The motherboard
Skulltrail Motherboard: Intel DX5400XS Dual Socket Motherboard
The Yorkfield CPU is only a small element of Intel’s Skulltrail Platform. The real magic is the Intel D5400XS motherboard. The motherboard is built around the Seaburg-platform and features 44 PCIe lanes, PCIe 2.0 support, and four channels of DDR2 FB-DIMMs at 800MHz. The motherboard is equipped with 4 PCIe slots and allows BOTH AMD Crossfire and NVIDIA SLI.

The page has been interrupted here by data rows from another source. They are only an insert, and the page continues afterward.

-- ==== Sys2Proof/Machine/Flags.lean ====
section
/-! DEFINITION. The flags of PQFE: `BUSY`, `STAGE[b]` and `ERR[b]` are the only ones (10_state.md R31); their
numeric codes, the reads of them that the rules make, and the update of a context. -/

namespace Sys2Proof.Machine

/-- The numeric value of a stage (10_state.md R22). -/
def Stage.code : Stage → Nat
  | .idle => 0
  | .headerWritten => 1
  | .pixelsWritten => 2
  | .blitIssued => 3
  | .closed => 4
  | .consumed => 5
  | .aborted => 6

/-- The code of an error (60_exceptions.md R115). -/
def ErrorKind.code : ErrorKind → Nat
  | .malformedBitmap => 1
  | .bufferOverflow => 2
  | .sequenceError => 3
  | .fieldRange => 4

/-- The number `ERR[b]` holds (10_state.md R25, 60_exceptions.md R115). -/
def errNumber : Option ErrorKind → Nat
  | none => 0
  | some e => e.code

/-- `HeaderWritten`, `PixelsWritten` or `BlitIssued`: a half-written frame (42_session_control.md R102). -/
def Stage.midFrame : Stage → Bool
  | .idle => false
  | .headerWritten => true
  | .pixelsWritten => true
  | .blitIssued => true
  | .closed => false
  | .consumed => false
  | .aborted => false

/-- The stages 1 to 4, in which an abort of another context makes a context `Aborted` (60_exceptions.md R121). -/
def Stage.inEncode : Stage → Bool
  | .idle => false
  | .headerWritten => true
  | .pixelsWritten => true
  | .blitIssued => true
  | .closed => true
  | .consumed => false
  | .aborted => false

/-- The other context. -/
def other : BufId → BufId
  | .tb0 => .tb1
  | .tb1 => .tb0

/-- Context `b` of a state. -/
def State.ctx (s : State) : BufId → Context
  | .tb0 => s.ctx0
  | .tb1 => s.ctx1

/-- The state with context `b` replaced. -/
def State.setCtx (s : State) (b : BufId) (k : Context) : State :=
  match b with
  | .tb0 => { s with ctx0 := k }
  | .tb1 => { s with ctx1 := k }

/-- `BUSY and OWNER = q`, the session check of 41_frame_encoder.md R83. -/
def State.holdsSession (s : State) (q : Nat) : Bool :=
  s.busy && decide (s.owner = some q)

/-- Whether some context holds a half-written frame (42_session_control.md R102). -/
def State.anyMidFrame (s : State) : Bool :=
  s.ctx0.stage.midFrame || s.ctx1.stage.midFrame

/-- The result the last command returned (30_encoding.md R69). -/
def State.lastResult (s : State) : Option Result :=
  s.reply.map Reply.result

end Sys2Proof.Machine
end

Intel has not licensed SLI technology from NVIDIA – they purchased NVIDIA nForce 100 MCPs to enable support for SLI. These nForce 100 chips allow a maximum of two GeForce graphics cards to work together. It’s possible to do SLI with two GeForce 8800GTX’s or “Quad SLI” with a pair of dual-GPU graphics boards such as the GeForce 7950 GX2. NVIDIA has stated: “The nForce 100 SLI MCP will NOT support 3-way SLI. This cannot change even with a driver/bios update.”
The rest of the motherboard has all of the essentials: a Sigmatel 7.1 Dolby Home Theater certified high definition audio with integrated optical output, an Intel GigE network controller, 10 USB 2.0 ports, two 1394a ports, 8 SATA ports including 2 eSATA ports on the rear. Power is supplied by a 24-pin main power connector, two 8-pin EPS12V secondary CPU connectors, and a 4-pin auxillary power input.
Enthusiast Friendly
Beyond the specifications sheet, the Skulltrail motherboard has some exceptional enthusiast-friendly features. First of all, Intel has over-engineered the power regulation for the CPU and memory. Second, Intel gave users the BIOS features needed to take advantage of these features. You can adjust the voltage of every component on the motherboard independent, change the bus speed, and even the multiplier. We did not see a clock divider feature, but did not have time to explore this in detail.
During our time with the system, we came to appreciate several other user-centric features. Like the original DFI LanParty NF4 motherboards, Intel’s Skulltrail board has power and reset buttons on the motherboard itself. Intel has added a blue LED for HDD activity on the motherboard itself. This is a system that can be easily run on a test bench without a full chassis.
Intel’s expertise in the enterprise world trickles down to the Skulltrail board as well. Instead of a simple “reset CMOS” jumper there is a Diagnostic Mode jumper. When this jumper is switched, the system will automatically boot into the BIOS system setup. You can choose to reset your password at this time or you can simply make changes to your various BIOS settings. When you save your changes, the system reminds you to turn off the system and replace the jumper to the original configuration. Intel’s flash BIOS utility is also the best in the industry. I found this out first hand.
I’ve bricked motherboards with built in recovery BIOS tools and even bricked motherboards where the flash utility is launched from the BIOS because it misread a sector on the floppy. Sometimes, you’re just unlucky. Sometimes the manufacturer says they support Vista x64, but they really don’t.
I had a predicament with the Skulltrail board Intel sent. First of all, it was running an Alpha BIOS release. Second, I was having stability issues where the system would randomly hard lock. Third, the Beta BIOS update I was given two weeks ago would probably fix my bugs. Fourth, the BIOS download from Intel was a Windows application.
I tried running a set of initial benchmarks just in case I bricked the motherboard, but the system was too unstable to even complete a set of benchmarks. Finally, I threw caution to the wind and decided to run the BIOS update.
Every time I flash an Intel motherboard, I am reminded of how cool Intel’s Express Update is. Although you run the application from Windows, the Intel Express BIOS installs itself, reboots the system and automatically flashes the BIOS for you from the protected environment. You get convenience and security!